Papers by Author: Tsuneaki Matsudaira

Abstract: The oxygen permeabilities of polycrystalline Yb₂Si₂O₇ wafers cut from sintered bodies to serve as models of environmental barrier coatings were determined at temperatures up to 1673 K under various oxygen potential gradients (dµ_O), produced by exposing the upper and lower surfaces of the wafer to atmospheres with different oxygen partial pressures (P_O2). Oxygen permeation proceeded via grain boundary (GB) diffusion of oxygen from the higher P_O2 surface to the lower P_O2 surface, concurrently with GB diffusion of ytterbium in the opposite direction. Mass transfer analysis allowed for a design guideline for selectively enhancing the structural stability of the ytterbium silicate layer with applying a dµ_O.

Abstract: The oxygen permeability of polycrystalline α-alumina wafers, which served as model alumina scales formed on heat-resistant alloys, was evaluated at a temperature of 1873 K. Mass transfer along grain boundaries (GBs) in an alumina wafer exposed to a large oxygen potential gradient (dμ_O), where both oxygen and aluminum mutually diffuse along GBs, was analyzed using ¹⁸O₂ and SIMS. ¹⁸O was concentrated at GB ridges on the high oxygen partial pressure (P_O2(hi)) surface and along the GBs near the P_O2(hi) surface. ¹⁸O adsorbed on the surface diffused almost immediately to surface GBs, resulting in the formation of new alumina by reaction with aluminum diffusing outward along the GBs. Oxygen GB diffusion coefficients in the vicinity of the P_O2(hi) surface were determined from the ¹⁸O depth profile along each GB for the ¹⁸O map of the cross section of the exposed alumina wafer. The oxygen GB diffusion coefficients were comparable to the values calculated from the oxygen permeability constants assuming an electronic conductivity and were obviously lower than those of oxygen GB self-diffusion without an oxygen potential gradient.

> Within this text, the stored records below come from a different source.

-- ==== Sys2Proof/Decode.lean ====
section
/-! DEFINITION. The instruction decoder (spec/30_encoding.md R91, R94 to R97), total on all words and all bytes, and
the encoder written from the same table (R98) with canonical zeros in every don't-care position (R96). -/

namespace Sys2Proof

/-! The six field views of the word (30_encoding.md R91). -/

/-- `opcode = w[15:12]` -/
def fieldOpcode (w : Word) : Nibble := w.extractLsb' 12 4
/-- `x = w[11:8]` -/
def fieldX (w : Word) : Reg := w.extractLsb' 8 4
/-- `y = w[7:4]` -/
def fieldY (w : Word) : Reg := w.extractLsb' 4 4
/-- `n = w[3:0]` -/
def fieldN (w : Word) : Nibble := w.extractLsb' 0 4
/-- `nn = w[7:0]` -/
def fieldNN (w : Word) : Byte := w.extractLsb' 0 8
/-- `nnn = w[11:0]` -/
def fieldNNN (w : Word) : Addr := w.extractLsb' 0 12

/-- Which row of 30_encoding.md R99's table an unknown word falls under. -/
inductive UnknownFamily where
  | family0 | family8 | familyE | familyF
  deriving DecidableEq, Repr

/-- What the decoder makes of a word: one of the 34 instructions, or `Unknown`, with the family that rejects it. -/
inductive Decoded where
  | instr (i : Instr)
  | unknown (f : UnknownFamily)
  deriving DecidableEq, Repr

/-- Family 0 is dispatched on `nn` (30_encoding.md R95, R97); `x` is not examined (R96). -/
def decodeFamily0 (w : Word) : Decoded :=
  match fieldNN w with
  | 0xE0#8 => .instr .cls
  | 0xEE#8 => .instr .ret
  | _      => .unknown .family0

/-- Family 8 is dispatched on `n` (30_encoding.md R95, R97). -/
def decodeFamily8 (w : Word) : Decoded :=
  match fieldN w with
  | 0x0#4 => .instr (.ldReg (fieldX w) (fieldY w))
  | 0x1#4 => .instr (.orReg (fieldX w) (fieldY w))
  | 0x2#4 => .instr (.andReg (fieldX w) (fieldY w))
  | 0x3#4 => .instr (.xorReg (fieldX w) (fieldY w))
  | 0x4#4 => .instr (.addReg (fieldX w) (fieldY w))
  | 0x5#4 => .instr (.sub (fieldX w) (fieldY w))
  | 0x6#4 => .instr (.shr (fieldX w))
  | 0x7#4 => .instr (.subn (fieldX w) (fieldY w))
  | 0xE#4 => .instr (.shl (fieldX w))
  | _     => .unknown .family8

/-- Family E is dispatched on `nn` (30_encoding.md R95, R97). -/
def decodeFamilyE (w : Word) : Decoded :=
  match fieldNN w with
  | 0x9E#8 => .instr (.skp (fieldX w))
  | 0xA1#8 => .instr (.sknp (fieldX w))
  | _      => .unknown .familyE

/-- Family F is dispatched on `nn` (30_encoding.md R95, R97). -/
def decodeFamilyF (w : Word) : Decoded :=
  match fieldNN w with
  | 0x07#8 => .instr (.ldFromDt (fieldX w))
  | 0x0A#8 => .instr (.ldKey (fieldX w))
  | 0x15#8 => .instr (.ldDt (fieldX w))
  | 0x18#8 => .instr (.ldSt (fieldX w))
  | 0x1E#8 => .instr (.addI (fieldX w))
  | 0x29#8 => .instr (.ldFont (fieldX w))
  | 0x33#8 => .instr (.bcd (fieldX w))
  | 0x55#8 => .instr (.store (fieldX w))
  | 0x65#8 => .instr (.load (fieldX w))
  | _      => .unknown .familyF

/-- The decode function, total on 16-bit words (30_encoding.md R97). The last arm is opcode 0xF, the one value left. -/
def decodeWord (w : Word) : Decoded :=
  match fieldOpcode w with
  | 0x0#4 => decodeFamily0 w
  | 0x1#4 => .instr (.jmp (fieldNNN w))
  | 0x2#4 => .instr (.call (fieldNNN w))
  | 0x3#4 => .instr (.seImm (fieldX w) (fieldNN w))
  | 0x4#4 => .instr (.sneImm (fieldX w) (fieldNN w))
  | 0x5#4 => .instr (.seReg (fieldX w) (fieldY w))
  | 0x6#4 => .instr (.ldImm (fieldX w) (fieldNN w))
  | 0x7#4 => .instr (.addImm (fieldX w) (fieldNN w))
  | 0x8#4 => decodeFamily8 w
  | 0x9#4 => .instr (.sneReg (fieldX w) (fieldY w))
  | 0xA#4 => .instr (.ldI (fieldNNN w))
  | 0xB#4 => .instr (.jmpV0 (fieldNNN w))
  | 0xC#4 => .instr (.rnd (fieldX w) (fieldNN w))
  | 0xD#4 => .instr (.drw (fieldX w) (fieldY w) (fieldN w))
  | 0xE#4 => decodeFamilyE w
  | _     => decodeFamilyF w

/-- Big-endian composition of the two fetched bytes: `w[15:8] = hi`, `w[7:0] = lo` (20_memory.md R68). -/
def wordOfBytes (hi lo : Byte) : Word := hi ++ lo

/-- The byte stored at the lower address (20_memory.md R68). -/
def highByte (w : Word) : Byte := w.extractLsb' 8 8
/-- The byte stored at the higher address (20_memory.md R68). -/
def lowByte (w : Word) : Byte := w.extractLsb' 0 8

/-- The decoder on a stream of bytes: the first two make the word, the rest is returned (30_encoding.md R90: there is
one length only). `none` when fewer than two bytes are given. -/
def decode : List Byte → Option (Decoded × List Byte)
  | hi :: lo :: rest => some (decodeWord (wordOfBytes hi lo), rest)
  | _                => none

/-! The encoder: the canonical word of each instruction, from the patterns of 30_encoding.md R98 and the field
positions of R91. -/

/-- Format `NNN` (30_encoding.md R92). -/
def formatNNN (opcode : Nibble) (nnn : Addr) : Word := opcode ++ nnn
/-- Formats `XNN` and `XS` (30_encoding.md R92): in `XS` the low byte is the sub-opcode. -/
def formatXNN (opcode : Nibble) (x : Reg) (nn : Byte) : Word := (opcode ++ x : Byte) ++ nn
/-- Format `XYN` (30_encoding.md R92). -/
def formatXYN (opcode : Nibble) (x y : Reg) (n : Nibble) : Word := (opcode ++ x : Byte) ++ (y ++ n : Byte)

/-- The canonical word of an instruction (30_encoding.md R96, R98). -/
def encode : Instr → Word
  | .cls         => formatXNN 0x0 0 0xE0
  | .ret         => formatXNN 0x0 0 0xEE
  | .jmp nnn     => formatNNN 0x1 nnn
  | .call nnn    => formatNNN 0x2 nnn
  | .seImm x nn  => formatXNN 0x3 x nn
  | .sneImm x nn => formatXNN 0x4 x nn
  | .seReg x y   => formatXYN 0x5 x y 0
  | .ldImm x nn  => formatXNN 0x6 x nn
  | .addImm x nn => formatXNN 0x7 x nn
  | .ldReg x y   => formatXYN 0x8 x y 0x0
  | .orReg x y   => formatXYN 0x8 x y 0x1
  | .andReg x y  => formatXYN 0x8 x y 0x2
  | .xorReg x y  => formatXYN 0x8 x y 0x3
  | .addReg x y  => formatXYN 0x8 x y 0x4
  | .sub x y     => formatXYN 0x8 x y 0x5
  | .shr x       => formatXYN 0x8 x 0 0x6
  | .subn x y    => formatXYN 0x8 x y 0x7
  | .shl x       => formatXYN 0x8 x 0 0xE
  | .sneReg x y  => formatXYN 0x9 x y 0
  | .ldI nnn     => formatNNN 0xA nnn
  | .jmpV0 nnn   => formatNNN 0xB nnn
  | .rnd x nn    => formatXNN 0xC x nn
  | .drw x y n   => formatXYN 0xD x y n
  | .skp x       => formatXNN 0xE x 0x9E
  | .sknp x      => formatXNN 0xE x 0xA1
  | .ldFromDt x  => formatXNN 0xF x 0x07
  | .ldKey x     => formatXNN 0xF x 0x0A
  | .ldDt x      => formatXNN 0xF x 0x15
  | .ldSt x      => formatXNN 0xF x 0x18
  | .addI x      => formatXNN 0xF x 0x1E
  | .ldFont x    => formatXNN 0xF x 0x29
  | .bcd x       => formatXNN 0xF x 0x33
  | .store x     => formatXNN 0xF x 0x55
  | .load x      => formatXNN 0xF x 0x65

/-- The two bytes of an instruction as the hardware stores them, lower address first (20_memory.md R68). -/
def encodeBytes (i : Instr) : List Byte := [highByte (encode i), lowByte (encode i)]

/-- The bits of a table word as the one 16-bit instruction word, the bits above `nbits` being 0. -/
def tableWord (nbits w : Nat) : Word := BitVec.ofNat 16 (w % 2 ^ nbits)

/-- The instruction the decoder reads from the bits `w` of a table row (the host's question): the word is laid out in
bytes as the hardware stores it and given to `decode`. -/
def decodeTableWord (nbits w : Nat) : Option Instr :=
  match decode [highByte (tableWord nbits w), lowByte (tableWord nbits w)] with
  | some (.instr i, _) => some i
  | _                  => none

end Sys2Proof
end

Abstract: The oxygen permeability of polycrystalline α-alumina wafers, which served as model alumina layers, under an oxygen potential gradient ΔP_O2 was evaluated at a temperature of 1873 K. When mutual grain boundary (GB) diffusion of oxygen and aluminum occurred in wafers subjected to a steep ΔP_O2, the oxygen and aluminum fluxes at the inflow side of the wafer were significantly smaller than those at the outflow side. It was noteworthy that Lu and Hf segregation at the GBs selectively reduced the mobility of oxygen and aluminum, respectively. It was found that a wafer with a bilayer structure, in which a Lu-doped layer was exposed to a low partial oxygen pressure (P_O2) and a Hf-doped layer was exposed to a high P_O2, exhibited excellent oxygen shielding properties at high temperatures.

Abstract: The transformation from metastable polymorphs to stable alpha-Al2O3 in the scale formed on a CoNiCrAlY alloy is accelerated under lower oxygen partial pressure (PO2), where both Al and Cr in the alloy are simultaneously oxidized, resulting in the formation of a dense and monolithic alpha-Al2O3 scale. Under higher PO2, where all components of the alloy are oxidized, the transformation is retarded and (Co,Ni)(Al,Cr)2O4 is also produced. The oxygen permeability in polycrystalline alpha-Al2O3 wafers exposed to steep oxygen potential gradients is evaluated at high temperatures to investigate the complicated mass-transfer phenomena through the scale formed on the alloy. The diffusion of Al and O species, which are responsible for the oxygen permeation along the grain boundaries of Al2O3, is dependent on the formation of an oxygen potential gradients. For Lu-doped Al2O3 polycrystals, it was found that Lu depressed the mobility of oxygen, but did not directly influence the migration of Al.